Its something to do with holocrystals, something I thought in 1989 was bit cacky. Apparently, according to the DGP article on handcomputers a holocrystal has about the same storage space as a 1GB SD card.

Its one of those areas where Traveller has not kept up with technology - 1GB in 1977 and 1989 was, like, a phantasy for portable electronics.
 
The ultimate form of storage is with atoms representing information. One could for instance store information on a strand of DNA. DNA is composed of 4 amino acids and DNA molecules can be synthesized and inserted into living cells. You can't beat that for informaton storage.
 
p. 227 of the T20 THB lists "Experience Data Storage" which I would adapt for ship computers and robots. Don't have the other rules in front of me and IIRC they didn't specify data storage.

The earlier TL IMTU mostly follow Earth with punch card, tape, floppy disk, cd form factor, hotswappable memory etc. . After that start plundering from Sci-Fi including the memory for HAL and the Entperise-D, and holocrystals from B5 for example.

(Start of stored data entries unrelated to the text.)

/-- Host DMA and region DMA pages (R217, R218): engine `e`, page `p`. -/
def Sys.viewDma (y : Sys) (e p o : Nat) : Option Word :=
  let c := 8 * p + (o - 0x40) / 0x40
  if 0x40 ≤ o ∧ o < 0x240 then y.viewChan e c (o % 0x40)
  else if o = 0x240 ∧ p = 0 then
    some ((y.pgReg (dmaMain e) 0x240 &&& 0x1F#32) ||| Word.ofN (fldAt 8 3 y.pins.mps + fldAt 12 3 y.pins.mrrs))
  else if o = 0x248 ∧ p = 0 then
    some ((y.pgReg (dmaMain e) 0x248 &&& 0xFFFF#32) ||| Word.ofN (65536 * bitsOf 8 fun j => (y.chan e j).st == .halted))
  else none

/-- Holding slots that no instance has of the shared ones (R124). -/
def Sys.sharedFree (y : Sys) : Nat := 2048 - y.host.insts.foldl (fun a e => a + e.2.sharedUsed) 0

/-- Ring unit pages (R138). -/
def Sys.viewRng (y : Sys) (p o : Nat) : Option Word :=
  let sel := y.pgReg (onePg .rng 2) 0x40
  let k := ringKey (sel.fld 27 16) (sel.fld 4 0)
  let r := y.ring k
  if p = 0 ∧ o = 0x48 then
    some (Word.ofN (bitAt 0 ((y.pgReg (onePg .rng 0) 0x48).bit 0 && !y.pins.compat) + bitAt 1 y.pins.compat))
  else if p = 0 ∧ o = 0x4C then some (Word.ofN y.sharedFree)
  else if p = 2 ∧ o = 0x44 then
    some (if r.st == .none then 0
      else Word.ofN (r.st.code + fldAt 4 15 (if sel.fld 4 0 < 16 then r.head else r.wpos) + bitAt 19 (y.host.cache.contains k)))
  else if p = 2 ∧ o = 0x48 then some (Word.ofN (bitAt 0 r.viewDis))
  else none

/-- Instance states (R363). -/
def InstSt.code : InstSt → Nat
  | .free => 0 | .created => 1 | .running => 2 | .resetting => 3 | .destroying => 4

/-- Tenancy unit pages (R81, R412, R413). -/
def Sys.viewTen (y : Sys) (p o : Nat) : Option Word :=
  let i := (y.pgReg (onePg .ten 1) 0x40).fld 11 0
  let n := y.inst i
  if p = 0 then
    if o = 0x44 then some (Word.ofN (y.host.commitGen + bitAt 16 y.host.commitBusy))
    else if o = 0x48 then some (Word.ofN y.host.commitMf)
    else if o = 0x78 then
      some (Word.ofN (bitAt 0 y.host.decust.restart + fldAt 8 8 y.host.decust.min + fldAt 16 8 y.host.decust.maj))
    else if o = 0x7C then
      some ((y.pgReg tenPg 0x7C &&& 0xFFFF#32) ||| Word.ofN (fldAt 16 9 y.host.decust.events.length))
    else if o = 0x80 then
      some ((y.pgReg tenPg 0x80 &&& 0xFFFF0000#32) |||
        Word.ofN (fldAt 0 13 (y.host.insts.filter fun e => e.2.st != .free).length))
    else none
  else if p = 1 then
    if o = 0x44 then
      some (Word.ofN (n.st.code + bitAt 3 n.pool + fldAt 8 4 n.cls + fldAt 12 5 n.maxSub + fldAt 17 3 n.maxCmp +
        fldAt 20 4 n.vivMaj + fldAt 24 4 n.vivMin))
    else if o = 0x48 then some (Word.ofN (fldAt 0 20 n.pasid))
    else if o = 0x4C then
      some (Word.ofN (fldAt 0 14 (y.slotsOfInst i).length +
        fldAt 16 5 ((List.range 21).filter fun r => (y.ring (ringKey i r)).st != .none).length))
    else none
  else none

/-- LDR page 0 (R495). -/
def Sys.viewLdr (y : Sys) (o : Nat) : Option Word :=
  let l := y.ldr
  if o = 0x44 then
    some (Word.ofN (l.phase.code + fldAt 8 8 l.result + bitAt 16 (l.phase == .ready) + bitAt 17 y.pins.compat +
      bitAt 18 (hashSet y.nv.ownerHash) + bitAt 19 l.ownerChecked + bitAt 20 y.ldrMbx + bitAt 21 l.ownerLock +
      fldAt 24 8 l.fwCode))
  else if o = 0x4C then some l.image
  else if o = 0x50 then some l.build
  else if o = 0x54 then some (Word.ofN (fldAt 0 8 l.verifyMs + fldAt 16 16 l.startMs))
  else none

/-! ## Port regions -/

/-- Region control page (R575). -/
def Sys.viewPrg (y : Sys) (n o : Nat) : Option Word :=
  if o = 0x40 then
    some (Word.ofN (bitAt 0 (y.pgErr ⟨.prg, n, 0⟩) + bitAt 1 (y.pgErr (pwrPg n)) + bitAt 2 (y.blkErr (frmPg n 0)) +
      bitAt 3 (y.pgErr ⟨.rdma, n, 0⟩)))
  else if o = 0x44 then
    some (Word.ofN (bitsOf 16 (fun k => y.pgErr (lnkPg (16 * n + k))) +
      65536 * bitsOf 16 fun k => y.pgErr (fifPg (16 * n + k))))
  else none

/-- Port power controller page (R287). -/
def Sys.viewPwr (y : Sys) (n o : Nat) : Option Word :=
  let rail := fun (r : Nat) => some (Word.ofN (fldAt 0 20 (y.railUse r) + fldAt 20 8 (min 255 (y.pendList r).length)))
  if o = 0x48 then some (Word.ofN (fldAt 0 20 (y.regionUse n)))
  else if o = 0x4C then rail 0
  else if o = 0x50 then rail 1
  else if o = 0x54 then rail 2
  else if o = 0x58 then some (Word.ofN (fldAt 0 24 y.storeUse))
  else if 0x80 ≤ o ∧ o < 0xC0 then
    let p := 16 * n + (o - 0x80) / 4
    let q := y.port p
    let oc := match q.st with | .ocWait => 1 | .ocLatched => 2 | _ => 0
    some (Word.ofN (fldAt 0 8 (q.res5 / 10) + fldAt 8 8 (q.resH / 50) + fldAt 16 2 (profRail q.prof) + bitAt 18 q.vbus +
      bitAt 19 q.hpwr + bitAt 20 (y.pending p [0]) + bitAt 21 (y.pending p [1, 2]) + fldAt 22 2 oc +
      fldAt 24 4 (min 15 q.retry)))
  else if 0xC0 ≤ o ∧ o < 0x100 then
    let q := y.port (16 * n + (o - 0xC0) / 4)
    some (Word.ofN (fldAt 0 16 q.i5 + fldAt 16 16 q.ih))
  else none

/-- Suspend states (R319). -/
def SuspSt.code : SuspSt → Nat
  | .active => 0 | .suspending => 1 | .suspended => 2 | .resuming => 3

/-- Link-cell page of port `p` (R285, R319). -/
def Sys.viewLnk (y : Sys) (p o : Nat) : Option Word :=
  let q := y.port p
  let ss := y.eng.slots.filter fun e => e.2.used && e.2.port == p
  if o = 0x40 then
    some (Word.ofN (q.st.code + fldAt 4 2 (Speed.code q.speed) + bitAt 6 q.conn + bitAt 7 (y.pending p [0, 1, 2]) +
      fldAt 16 14 q.slot))
  else if o = 0x4C then some (Word.ofN (fldAt 0 3 q.test))
  else if o = 0x50 then
    some (Word.ofN (fldAt 0 4 q.step + fldAt 4 2 q.attempt + bitAt 6 q.slotWait + fldAt 8 4 q.cause + fldAt 16 7 q.addr +
      fldAt 24 8 q.config))
  else if o = 0x58 then
    some ((y.pgReg (lnkPg p) 0x58 &&& 0xFF0000#32) |||
      Word.ofN (bitAt 2 q.rwEn + fldAt 4 2 q.susp.code + fldAt 6 2 q.hold + bitAt 8 q.rwSeen))
  else if o = 0x5C then
    some ((y.pgReg (lnkPg p) 0x5C &&& 0xFF000000#32) |||
      Word.ofN (fldAt 0 7 (ss.filter fun e => e.2.addr != 0).length +
        fldAt 8 7 (ss.filter fun e => e.2.isHub && e.2.config != 0).length +
        fldAt 16 3 (ss.foldl (fun a e => max a (tierDepth e.2.tier)) 0)))
  else none

/-- Frame engine pages (R158, R161, R185). -/
def Sys.viewFrm (y : Sys) (n p o : Nat) : Option Word :=
  let tab := fun (w : Word) => let t := y.ptab (16 * n + w.fld 3 0); if w.bit 4 then t.sh else t.act
  if p ≠ 0 then none
  else if o = 0x44 then
    let r := y.pace n
    some (Word.ofN (fldAt 0 8 r.pace + fldAt 8 8 r.eff + fldAt 16 2 r.st.code))
  else if 0x4C ≤ o ∧ o < 0x5C then
    let w := y.pgReg (frmPg n 0) 0x48
    some (match (tab w).find? fun e => e.1 == w.fld 17 8 with | some e => e.2.dw ((o - 0x4C) / 4) | none => 0)
  else if o = 0x60 then
    let w := y.pgReg (frmPg n 0) 0x5C
    some (Word.ofN (fldAt 0 16 (rowLoad (tab w) (w.fld 15 8)) + fldAt 16 16 (perCap (y.port (16 * n + w.fld 3 0)).speed)))
  else if o = 0x68 then
    some (Word.ofN (fldAt 0 13 (y.regionEntries n (·.act)) + fldAt 16 13 (y.regionEntries n (·.sh))))
  else if 0x80 ≤ o ∧ o < 0xC0 then
    some ((y.pgReg (frmPg n 0) o &&& 7#32) ||| Word.ofN (fldAt 4 2 (Speed.code (y.port (16 * n + (o - 0x80) / 4)).speed)))
  else if 0xC0 ≤ o ∧ o < 0x100 then
    let f := y.frame (16 * n + (o - 0xC0) / 4)
    some (Word.ofN (fldAt 0 16 f.lastEnd + fldAt 16 16 f.lastPer))
  else none

/-- TX packet states (R227). -/
def TxSt.code : TxSt → Nat
  | .filling => 0 | .ready => 1 | .sending => 2 | .done => 3 | .dropped => 4

/-- RX packet states (R244). -/
def RxSt.code : RxSt → Nat
  | .committed => 0 | .draining => 1 | .done => 3

/-- FIFO page of port `p` (R244). -/
def Sys.viewFif (y : Sys) (p o : Nat) : Option Word :=
  let f := y.fifo p
  let w := y.pgReg (fifPg p) 0x64
  let tx := f.tx.find? fun t => t.num % 64 == w.fld 13 8
  let rx := f.rx.find? fun t => t.num % 64 == w.fld 13 8
  if o = 0x4C then some (Word.ofN (fldAt 0 11 f.txOcc + fldAt 16 7 f.tx.length + bitAt 24 f.gate))
  else if o = 0x50 then some (Word.ofN (fldAt 0 11 f.rxOcc + fldAt 16 7 f.rx.length + bitAt 24 f.urgent))
  else if o = 0x54 then some (Word.ofN (fldAt 0 11 f.txWp + fldAt 16 11 f.txRlp))
  else if o = 0x58 then some (Word.ofN (fldAt 0 11 f.rxWp + fldAt 16 11 f.rxRlp))
  else if o = 0x68 then
    some (if w.bit 0 then
        (match rx with
         | some t => Word.ofN (fldAt 0 10 t.start + fldAt 16 11 t.data.length + bitAt 27 t.poison + fldAt 28 3 t.st.code +
             2147483648)
         | none => 0)
      else
        (match tx with
         | some t => Word.ofN (fldAt 0 10 t.start + fldAt 16 11 t.len + bitAt 27 t.poison + fldAt 28 3 t.st.code + 2147483648)
         | none => 0))
  else if o = 0x6C then
    some (if w.bit 0 then
        (match rx with | some t => Word.ofN (fldAt 0 4 t.pid + fldAt 27 5 t.epid) | none => 0)
      else
        (match tx with
         | some t => Word.ofN (fldAt 0 11 t.stuff0 + fldAt 16 11 t.stuff1 + fldAt 27 5 t.epid)
         | none => 0))
  else if o = 0x70 then
    some (Word.ofN (if w.bit 0 then (rx.map (·.slot)).getD 0 else (tx.map (·.slot)).getD 0))
  else none

/-! ## Engine region -/

/-- Endpoint contexts cached: those of the open endpoints of cached devices (R421). -/
def Sys.epCached (y : Sys) : Nat :=
  y.eng.dcx.foldl (fun a n => a + ((y.slot n).eps.filter fun e => e.2.open_).length) 0
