-- ==== Sys2Proof/Machine/Core.lean ====
section
/-! DEFINITION. The machine as the host runs it. -/

def Sys2Proof.core : Host.Core := { State := Sys2Proof.Machine.State, Fault := Sys2Proof.Machine.Fault, Refusal := Sys2Proof.Machine.Refusal, step := Sys2Proof.Machine.step, reset := Sys2Proof.Machine.State.reset }
end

I'm not 100% what synaptic memory would be aside from references to scientific models of how synapses work in humans. How it would differ in look I'm not sure on a busy Friday. >.<

As for actual storage capacity I'd stick more with game capability, i.e. number of programs or XP in the case of T20 able to be stored, than actual amounts.

Of course with all that Vilani influence it might all be 1970's faux wood-grain VAX terminals complete with choice of either green or orange text on black background, 1/2" reel-to-reel tape, and chiclet keyboards. Might explain the size of ship computers. ^_^

Casey (who suddenly feels like seeing if ye olde Microvision still works)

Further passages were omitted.